Genetic variations in proteins of the mechanistic target of rapamycin (mTOR) pathway cause a spectrum of neurodevelopmental disorders often associated with brain malformations and with intractable epilepsy. The mTORopathies are characterized by hyperactive mTOR pathway and comprise tuberous sclerosis complex (TSC) and focal cortical dysplasia (FCD) type II. How hyperactive mTOR translates into abnormal neuronal activity and hypersynchronous network remains to be better understood. Previously, the role of upregulated GluN2C-containing glutamate-gated N-methyl-D-aspartate receptors (NMDARs) has been demonstrated for germline defects in the TSC genes. Here, we questioned whether this mechanism would expand to other mTORopathies in the different context of a somatic genetic variation of the MTOR protein recurrently found in FCD type II.

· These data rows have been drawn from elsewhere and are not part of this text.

-- ==== Sys2Proof/Machine/Load.lean ====
section
/-! DEFINITION. Sealed code objects (09 R199-R207, R222, R223; 08 R180-R182): layout, load checks, code handles. -/

namespace Sys2Proof.Machine

/-- The bytes of an object as loaded. -/
abbrev Obj := Array Byte
/-- The `n` bytes at `off`, as far as the object reaches. -/
def Obj.slice (o : Obj) (off n : Nat) : List Byte := (o.toList.drop off).take n
/-- The little-endian number of the `n` bytes at `off`. -/
def Obj.u (o : Obj) (off n : Nat) : Nat := ofBytes (o.slice off n)

/-! ### Fields (R201, R202) -/

def Obj.length (o : Obj) : Nat := o.u 8 8
def Obj.priv (o : Obj) : Bool := o.u 6 2 % 2 == 1
def Obj.fwCore (o : Obj) : Bool := o.u 6 2 / 2 % 2 == 1
def Obj.gmin (o : Obj) : Nat := o.u 16 1
def Obj.gmax (o : Obj) : Nat := o.u 17 1
def Obj.lw (o : Obj) : Nat := o.u 18 1 % 16
def Obj.lh (o : Obj) : Nat := o.u 18 1 / 16
def Obj.nEntry (o : Obj) : Nat := o.u 20 1 + 1
def Obj.t0n (o : Obj) : Nat := o.u 21 1 + 1
def Obj.t1n (o : Obj) : Nat := o.u 22 1 + 1
def Obj.nDict (o : Obj) : Nat := o.u 23 1 + 1
def Obj.nSeg (o : Obj) : Nat := o.u 24 4
def Obj.nRst (o : Obj) : Nat := o.u 28 4
def Obj.nTile (o : Obj) : Nat := o.u 32 2
def Obj.nRot (o : Obj) : Nat := o.u 34 2
def Obj.entOff (o : Obj) : Nat := o.u 40 4
def Obj.t0Off (o : Obj) : Nat := o.u 44 4
def Obj.t1Off (o : Obj) : Nat := o.u 48 4
def Obj.rstOff (o : Obj) : Nat := o.u 52 4
def Obj.segDirOff (o : Obj) : Nat := o.u 56 4
def Obj.dictOff (o : Obj) : Nat := o.u 60 4
def Obj.rmapOff (o : Obj) : Nat := o.u 64 4
def Obj.tileOff (o : Obj) : Nat := o.u 68 4
def Obj.rotOff (o : Obj) : Nat := o.u 72 4
def Obj.schedOff (o : Obj) : Nat := o.u 76 4
def Obj.schedLen (o : Obj) : Nat := o.u 80 4

/-- A descriptor of a number of 256 bits (08 R180). -/
def descOf (d : Nat) : Desc :=
  { budget := fieldAt d 224 32, ylen := fieldAt d 192 32, segtab := fieldAt d 176 16, succ1 := fieldAt d 166 10, succ0 := fieldAt d 156 10,
    pidx := fieldAt d 152 4, comb := bits d 151 151 == 1, mode := fieldAt d 149 2, yieldP := bits d 148 148 == 1, sealOk := bits d 147 147 == 1,
    preemptOk := bits d 146 146 == 1 }
/-- The number of a descriptor. -/
def Desc.bits (d : Desc) : Nat :=
  d.budget.toNat * 2 ^ 224 + d.ylen.toNat * 2 ^ 192 + d.segtab.toNat * 2 ^ 176 + d.succ1.toNat * 2 ^ 166 + d.succ0.toNat * 2 ^ 156
    + d.pidx.toNat * 2 ^ 152 + d.comb.toNat * 2 ^ 151 + d.mode.toNat * 2 ^ 149 + d.yieldP.toNat * 2 ^ 148 + d.sealOk.toNat * 2 ^ 147
    + d.preemptOk.toNat * 2 ^ 146
def Obj.table (o : Obj) (off n : Nat) : List Desc := (List.range n).map fun i => descOf (o.u (off + 32 * i) 32)
def tileDeclOf (x : Nat) : TileDecl :=
  let lvl := bits x 14 14 == 1
  { h := fieldAt x 0 12
    ent := { lvl := lvl, retain := bits x 15 15 == 1, fmt := fieldAt x 16 5, dims := fieldAt x 21 2, owner := fieldAt x 12 2,
             e0 := fieldAt x 32 16, e1 := fieldAt x 48 16, e2 := fieldAt x 64 16, e3 := fieldAt x 80 16 } }
def Obj.dict (o : Obj) (i : Nat) : List W384 :=
  let off := o.u (o.dictOff + 8 * i) 4
  (List.range (o.u (o.dictOff + 8 * i + 4) 2)).map fun k => BitVec.ofNat 384 (o.u (off + 48 * k) 48)
def Obj.segOff (o : Obj) (j : Nat) : Nat := o.u (o.segDirOff + 8 * j) 4
def Obj.nwords (o : Obj) (h : Nat) : Nat := o.u h 4
def Obj.seg (o : Obj) (j : Nat) : Segment :=
  let h := o.segOff j
  { off := h, nent := o.u (h + 4) 2, selPos := o.u (h + 6) 2, next0 := o.u (h + 8) 4, next1 := o.u (h + 12) 4,
    words := (List.range (o.nwords h)).map fun i => BitVec.ofNat 16 (o.u (h + 64 + 2 * i) 2) }
def Obj.ring (o : Obj) (k : Nat) : Vector W16 8 := Vector.ofFn fun i => BitVec.ofNat 16 (o.u (o.rotOff + 16 * k + 2 * i.val) 2)

/-- The object as the package holds it. -/
def Obj.code (o : Obj) (idx : Nat) : CodeObj :=
  { idx := idx, priv := o.priv, fwCore := o.fwCore, gmin := o.gmin, gmax := o.gmax, lw := o.lw, lh := o.lh,
    entries := (List.range o.nEntry).map fun i =>
      { first := fieldAt (o.u (o.entOff + 8 * i) 8) 0 8, argb := o.u (o.entOff + 8 * i + 2) 2 },
    t0 := o.table o.t0Off o.t0n, t1 := o.table o.t1Off o.t1n,
    rst := (List.range o.nRst).map fun i => (o.u (o.rstOff + 8 * i) 4, o.u (o.rstOff + 8 * i + 4) 4),
    dicts := (List.range o.nDict).map o.dict, dictOffs := (List.range o.nDict).map fun i => o.u (o.dictOff + 8 * i) 4,
    rmap := (List.range (4 * o.gmax)).map fun i => o.u (o.rmapOff + i) 1,
    segs := (List.range o.nSeg).map o.seg, rings := (List.range o.nRot).map o.ring,
    tiles := (List.range o.nTile).map fun i => tileDeclOf (o.u (o.tileOff + 16 * i) 16), scheds := o.slice o.schedOff o.schedLen }

/-! ### Checks of the code stream (R206, R207) -/

/-- A scan of code words: idle count, a stamp pending, entries so far, dictionary indices used. `ok` fails at a bad word. -/
structure Scan where
  gap : Nat
  stamp : Bool
  n : Nat
  dict : List Nat
  lits : List Bool
  stamps : Bool
  ended : Bool
  ok : Bool
deriving DecidableEq, Repr

def scanWords : Nat → List W16 → Scan → Scan
  | 0, _, x => x
  | _, [], x => x
  | k + 1, w :: l, x =>
    let v := w.toNat
    if x.ended || !x.ok then { x with ok := false }
    else if v < 0x1000 then
      scanWords k l { x with gap := 0, stamp := false, n := x.n + 1, dict := v :: x.dict, lits := false :: x.lits }
    else if v = 0xFFFF then
      scanWords k (l.drop 24) { x with gap := 0, stamp := false, n := x.n + 1, lits := true :: x.lits, ok := decide (24 ≤ l.length) }
    else if x.stamp then { x with ok := false }
    else if v / 0x1000 = 0xC then
      let g := x.gap + v % 0x1000 + 1
      scanWords k l { x with gap := g, ok := decide (g ≤ 65536) }
    else if v / 0x1000 = 0xD then scanWords k l { x with stamp := true, stamps := true, gap := x.gap }
    else if v = 0xE000 ∨ v / 16 = 0xE01 ∨ v / 16 = 0xE03 then scanWords k l { x with ended := true }
    else { x with ok := false }
def Segment.scan (g : Segment) : Scan :=
  scanWords g.words.length g.words { gap := 0, stamp := false, n := 0, dict := [], lits := [], stamps := false, ended := false, ok := true }

/-! ### Load checks (R203, R182) -/

def allZero (l : List Byte) : Bool := l.all (· == 0)
def Obj.in? (o : Obj) (off n : Nat) : Bool := off % 64 == 0 && decide (off + n ≤ o.length)

/-- Header fields with their ranges. A field outside the range that its row states refuses the load at offset 0, which R203 does not list (log 101). -/
def Obj.headerOk (o : Obj) (chothes : Bool) : Bool :=
  let n := o.length
  decide (256 ≤ n) && n == o.size && o.u 0 4 == 0x4F435359 && o.u 4 2 == 1 && decide (o.u 6 2 < 4) && o.u 19 1 == 0 && o.u 36 4 == 0
    && allZero (o.slice 84 108) && decide (1 ≤ o.gmin) && decide (o.gmin ≤ o.gmax) && decide (o.gmax ≤ 64)
    && decide (1 ≤ o.lw) && decide (o.lw ≤ 4) && decide (1 ≤ o.lh) && decide (o.lh ≤ 4) && decide (o.nEntry ≤ 64)
    && decide (1 ≤ o.nSeg) && decide (o.nSeg ≤ 2 ^ 32 - 2) && decide (o.nTile ≤ 4096) && decide (o.nRot ≤ 64)
    && (!o.priv || chothes) && o.slice 192 64 == sha512 (o.slice 256 (n - 256))

/-- The structures with offset and length. -/
def Obj.structs (o : Obj) : List (Nat × Nat) :=
  [(o.entOff, 8 * o.nEntry), (o.t0Off, 32 * o.t0n), (o.t1Off, 32 * o.t1n), (o.rstOff, 8 * o.nRst), (o.segDirOff, 8 * o.nSeg),
   (o.dictOff, 8 * o.nDict), (o.rmapOff, 4 * o.gmax), (o.tileOff, 16 * o.nTile), (o.rotOff, 16 * o.nRot), (o.schedOff, o.schedLen)]
def Obj.dictStructs (o : Obj) : List (Nat × Nat) :=
  (List.range o.nDict).map fun i => (o.u (o.dictOff + 8 * i) 4, 48 * o.u (o.dictOff + 8 * i + 4) 2)
def Obj.segStructs (o : Obj) : List (Nat × Nat) :=
  (List.range o.nSeg).map fun j => (o.segOff j, 64 + (2 * o.nwords (o.segOff j) + 63) / 64 * 64)

/-- A successor field against the tables (R180, R182). -/
def succOk (f : BitVec 10) (same other : Nat) : Bool :=
  if f.getLsbD 9 then f.setWidth 9 == (0 : BitVec 9) else decide ((f.setWidth 8 : BitVec 8).toNat < if f.getLsbD 8 then other else same)
/-- R182 on one descriptor of 256 bits, with the segment numbers of the ranks that it names (R181). -/
def CodeObj.descOk (c : CodeObj) (raw same other : Nat) : Bool :=
  let d := descOf raw
  let seg := fun (n : Nat) => n == noSeg || decide (n < c.segs.length)
  d.budget != 0 && bits raw 145 0 == 0 && d.mode != 3 && succOk d.succ1 same other && succOk d.succ0 same other
    && decide (d.segtab.toNat + 4 * c.gmax ≤ c.rst.length)
    && (List.range (4 * c.gmax)).all fun q => let x := nth c.rst (d.segtab.toNat + q) (noSeg, noSeg); seg x.1 && seg x.2
/-- Segments that may follow a segment: NEXT1 only where its end word selects (R206). -/
def Segment.nexts (g : Segment) : List Nat :=
  ((if (g.words.getLast?.bind endSelOf).isSome then [g.next0, g.next1] else [g.next0])).filter (· != noSeg)
/-- Segments reachable from those of `l` through the successor fields. -/
def reach (segs : List Segment) : Nat → List Nat → List Nat
  | 0, l => l
  | n + 1, l => reach segs n (l ++ l.flatMap fun j => match segs[j]? with | some g => g.nexts | none => [] : List Nat).eraseDups
/-- A ring-table entry (10 R241). -/
def ringOk (v : Vector W16 8) : Bool :=
  let l := v.toList
  l.all (fun d => (if d.getLsbD 15 then bits d.toNat 13 10 == 0 && decide ((d.toNat / 32) % 32 + d.toNat % 32 + 1 ≤ 32) else d == 0))
    && (List.range 8).all fun i => (List.range i).all fun j =>
      let (a, b) := (nth l i 0, nth l j 0)
      let lo := fun (d : W16) => (d.toNat / 32) % 32
      let hi := fun (d : W16) => (d.toNat / 32) % 32 + d.toNat % 32
      !a.getLsbD 15 || !b.getLsbD 15 || a.getLsbD 14 != b.getLsbD 14 || decide (hi a < lo b) || decide (hi b < lo a)
/-- Capacity of the declarations (R58). -/
def declsFit (l : List TileDecl) : Bool :=
  let c := ((l.filter (·.ent.lvl)).map (·.ent.rows)).sum
  (List.range 4).all fun q => decide (c + ((l.filter fun d => !d.ent.lvl && d.ent.owner.toNat == q).map (·.ent.rows)).sum ≤ 1024)
/-- R43 on a declaration, its reserved bits and unused extents (R42). -/
def declOk (raw : Nat) : Bool :=
  let d := tileDeclOf raw
  bits raw 31 23 == 0 && bits raw 127 96 == 0 && d.ent.formatOk && (!d.ent.lvl || d.ent.owner == 0)
    && (decide (1 ≤ d.ent.dims.toNat) || d.ent.e1 == 0) && (decide (2 ≤ d.ent.dims.toNat) || d.ent.e2 == 0)
    && (decide (3 ≤ d.ent.dims.toNat) || d.ent.e3 == 0)

/-- A segment's header, body, padding, stream and entries (R205-R207, R223). -/
def Obj.segOk (o : Obj) (c : CodeObj) (j : Nat) : Bool :=
  let h := o.segOff j
  let nw := o.nwords h
  let g := o.seg j
  let pad := (2 * nw + 63) / 64 * 64 - 2 * nw
  let x := g.scan
  let nextOk := fun (n : Nat) => n == noSeg || decide (n < o.nSeg)
  let used := (c.rmap.eraseDups).map fun d => (d, nth c.dicts d [])
  let lits := x.lits.reverse
  o.u (h + 16) 4 == 0 && allZero (o.slice (h + 24) 40) && decide (2 ≤ nw) && decide (nw ≤ 131040) && decide (1 ≤ g.nent) && decide (g.nent ≤ 1024)
    && decide (g.selPos < g.nent) && nextOk g.next0 && nextOk g.next1 && allZero (o.slice (h + 64 + 2 * nw) pad)
    && o.u (h + 20) 4 == (crc32c (o.slice (h + 64) (2 * nw))).toNat && x.ok && x.ended && x.n == g.nent
    && used.all (fun d => x.dict.all fun k => decide (k < d.2.length))
    && used.all fun d =>
      let y := expandWords d.2 [] [] 0 g.words.length g.words { ents := [], gap := 0, from_ := 0, stamp := none, c := 0, sel := none }
      let half : Half :=
        { seg := j, entries := y.ents.reverse, gEnd := y.gap, selPos := g.selPos, next0 := g.next0, next1 := g.next1, endSel := y.sel, done := 0 }
      (List.range g.nent).all fun e => nth lits e true || half.entryOk o.nRot e
/-- The F slot of a bundle holds an operation; a NOP may have a guard (09 R215). What does not decode is an illegal entry and no operation (R223). -/
def usesF (w : W384) : Bool := match decodeSlotOp w .f with | .ok o => o.op != .nop | .error _ => false
/-- Segments of the slack chains of a descriptor that hold a stamp or an F-slot operation in the bundles of the rank's own dictionary (R182). -/
def CodeObj.slackBad (c : CodeObj) (d : Desc) : List Nat :=
  ((List.range (4 * c.gmax)).flatMap fun q =>
    let s := (nth c.rst (d.segtab.toNat + q) (noSeg, noSeg)).2
    (if s = noSeg then [] else reach c.segs c.segs.length [s]).filter fun j => match c.segs[j]? with
      | none => false
      | some g =>
        let y := expandWords (nth c.dicts (nth c.rmap q 0) []) [] [] 0 g.words.length g.words
          { ents := [], gap := 0, from_ := 0, stamp := none, c := 0, sel := none }
        g.scan.stamps || y.ents.any fun e => usesF e.bundle).eraseDups

/-- The offsets of failing structures. -/
def Obj.failures (o : Obj) (chothes : Bool) : List Nat :=
  if !o.headerOk chothes then [0]
  else
    let out := (o.structs ++ (if o.structs.all fun x => o.in? x.1 x.2 then o.dictStructs ++ o.segStructs else [])).filter fun x => !o.in? x.1 x.2
    if !out.isEmpty then out.map (·.1)
    else
      let c := o.code 0
      let tbl := fun off n same other => (List.range n).filterMap fun i =>
        let at_ := off + 32 * i
        if c.descOk (o.u at_ 32) same other then none else some at_
      (List.range o.nEntry).filterMap (fun i =>
          let r := o.u (o.entOff + 8 * i) 8
          if bits r 15 8 = 0 ∧ bits r 63 32 = 0 ∧ bits r 18 16 = 0 ∧ bits r 7 0 < o.t0n then none else some (o.entOff + 8 * i))
        ++ tbl o.t0Off o.t0n o.t0n o.t1n ++ tbl o.t1Off o.t1n o.t1n o.t0n
        ++ ((List.range o.nSeg).filterMap fun j => if o.u (o.segDirOff + 8 * j + 4) 4 = 0 then none else some (o.segDirOff + 8 * j))
        ++ ((List.range o.nDict).filterMap fun i =>
          let r := o.u (o.dictOff + 8 * i) 8
          if 1 ≤ bits r 47 32 ∧ bits r 47 32 ≤ 4096 ∧ bits r 63 48 = 0 then none else some (o.dictOff + 8 * i))
        ++ (c.dicts.zipIdx.filterMap fun x =>
          if x.1.all fun w => match decodeBundle o.priv o.fwCore w with | .ok _ => true | .error _ => false then none
          else some (nth c.dictOffs x.2 0))
        ++ ((c.rmap.zipIdx).filterMap fun x => if x.1 < o.nDict then none else some (o.rmapOff + x.2))
        ++ ((List.range o.nSeg).filterMap fun j => if o.segOk c j then none else some (o.segOff j))
        ++ (((c.t0 ++ c.t1).flatMap c.slackBad).map o.segOff)
        ++ (if (o.segStructs.map (·.2)).sum ≤ 2 ^ 18 then [] else [o.segDirOff])
        ++ ((List.range o.nTile).filterMap fun i =>
          let d := fun k => tileDeclOf (o.u (o.tileOff + 16 * k) 16)
          if declOk (o.u (o.tileOff + 16 * i) 16) && (List.range i).all fun k => (d k).h != (d i).h then none else some (o.tileOff + 16 * i))
        ++ (if declsFit c.tiles then [] else [o.tileOff])
        ++ (c.rings.zipIdx.filterMap fun x => if ringOk x.1 then none else some (o.rotOff + 16 * x.2))
/-- The byte offset of the first failing structure, none if the object may be loaded. The spec names no order beyond "first": here the least offset among the
failing records; one that is not wholly inside the object hides all others, and an excess of segments or declarations is reported at their directory
(log 101). Breaks of a structure's stated form that R203 does not list refuse the load too: an offset that is no multiple of 64, NEXT0 or NEXT1 that names no
segment, SELPOS at or past NENT, an index of the rank-dictionary map above NDICT, ARGB that is no multiple of 8 (log 101). -/
def Obj.refusal (o : Obj) (chothes : Bool) : Option Nat :=
  match o.failures chothes with
  | [] => none
  | a :: l => some (l.foldl min a)

/-! ### Code handles (R200) -/

/-- TAG of a handle. -/
def handleTag (boot idx gen ctx : Nat) : Nat :=
  ofBytes ((hmac512 (Config.bootKey boot) (toBytes 2 idx ++ toBytes 2 gen ++ toBytes 2 ctx)).take 4)
def codeHandle (boot idx gen ctx : Nat) : W64 := BitVec.ofNat 64 (handleTag boot idx gen ctx * 2 ^ 32 + gen * 2 ^ 16 + idx)
/-- The object that a handle names for a context. -/
def Pkg.codeOf (p : Pkg) (h : W64) (ctx : BitVec 16) : Option CodeObj :=
  let idx := bits h.toNat 15 0
  match p.codes.find? (fun c => c.index == idx && c.live) with
  | none => none
  | some c => if c.owner = ctx ∧ h = codeHandle p.boots idx c.gen.toNat ctx.toNat then some c.obj else none

end Sys2Proof.Machine
end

We used a rat model of FCD created by in utero electroporation of neural progenitors of dorsal telencephalon with expression vectors encoding either the wild-type or the pathogenic MTOR variant (p.S2215F). In this mosaic configuration, patch-clamp whole-cell recordings of the electroporated, spiny stellate neurons and extracellular recordings of the electroporated areas were performed in neocortical slices. Selective inhibitors were used to target mTOR activity and GluN2C-mediated currents.

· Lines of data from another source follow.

/-- What the phase still waits for (17 R402). -/
def State.hangCause (s : State) : Nat :=
  if s.allCores.any (·.run != .arrived) then 1
  else if !s.gang.cmdsOut.isEmpty || !s.storesDone then 2
  else if !s.gang.xfers.all s.gang.linkDone then 3 else 4
def execPhaseHang (s : State) : Res :=
  match s.gang.cur with
  | none => .next s
  | some d =>
    event (s.gang.run == .phase && decide (4 * d.budget.toNat ≤ s.gang.wd)) s fun s =>
      let r := s.faultRec { cls := 10, cause := s.hangCause, slots := 0, addr := s.gang.wd % 2 ^ 34, aux := d.budget.toNat } 1
      ((s.logFault s.die r).notifyFault r |>.fwEvent s.die 1).faultCtx s.gang.ctx

end Sys2Proof.Machine
end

Neurons expressing the mutant protein displayed an excessive activation of GluN2C NMDAR-mediated spontaneous excitatory postsynaptic currents. GluN2C-dependent increase in spontaneous spiking activity was detected in the area of electroporated neurons in the mutant condition and was restricted to a critical time window between postnatal days P9 and P20.
Somatic MTOR pathogenic variant recurrently found in FCD type II resulted in overactivation of GluN2C-mediated neuronal NMDARs in neocortices of rat pups. The related and time-restricted local hyperexcitability was sensitive to subunit GluN2C-specific blockade. Our study suggests that GluN2C-related pathomechanisms might be shared in common by mTOR-related brain disorders.
机械靶标雷帕霉素(mTOR)途径蛋白的遗传变异导致一系列神经发育障碍,这些障碍通常与脑畸形和难治性癫痫有关。mTOR 病的特征是 mTOR 途径过度活跃,包括结节性硬化症(TSC)和局灶性皮质发育不良(FCD)II 型。过度活跃的 mTOR 如何转化为异常神经元活动和超同步网络仍有待更好地理解。以前,已经证明 TSC 基因种系缺陷中上调的含有 GluN2C 的谷氨酸门控 N-甲基-D-天冬氨酸受体(NMDAR)的作用。在这里,我们质疑这种机制是否会扩展到 FCD 类型 II 中反复发现的 MTOR 蛋白体细胞遗传变异的不同情况下的其他 mTOR 病。
我们使用通过在体电穿孔向背侧端脑的神经祖细胞表达载体转染野生型或致病 MTOR 变体(p.S2215F)创建的 FCD 大鼠模型。在这种镶嵌配置中,对电穿孔的棘状星状神经元进行全细胞膜片钳记录,对电穿孔区域进行细胞外记录。选择性抑制剂用于靶向 mTOR 活性和 GluN2C 介导的电流。
表达突变蛋白的神经元显示出 GluN2C 介导的自发性兴奋性突触后电流的过度激活。在突变条件下,在电穿孔神经元的区域中检测到 GluN2C 依赖性自发性尖峰活动增加,并且仅局限于出生后第 9 天至第 20 天之间的关键时间窗口。
在 FCD 类型 II 中反复发现的体细胞 MTOR 致病变体导致新生大鼠皮质中 GluN2C 介导的神经元 NMDAR 的过度激活。相关的和时间限制的局部过度兴奋性对亚基 GluN2C 特异性阻断敏感。我们的研究表明,GluN2C 相关的病理机制可能在 mTOR 相关的脑疾病中共同存在。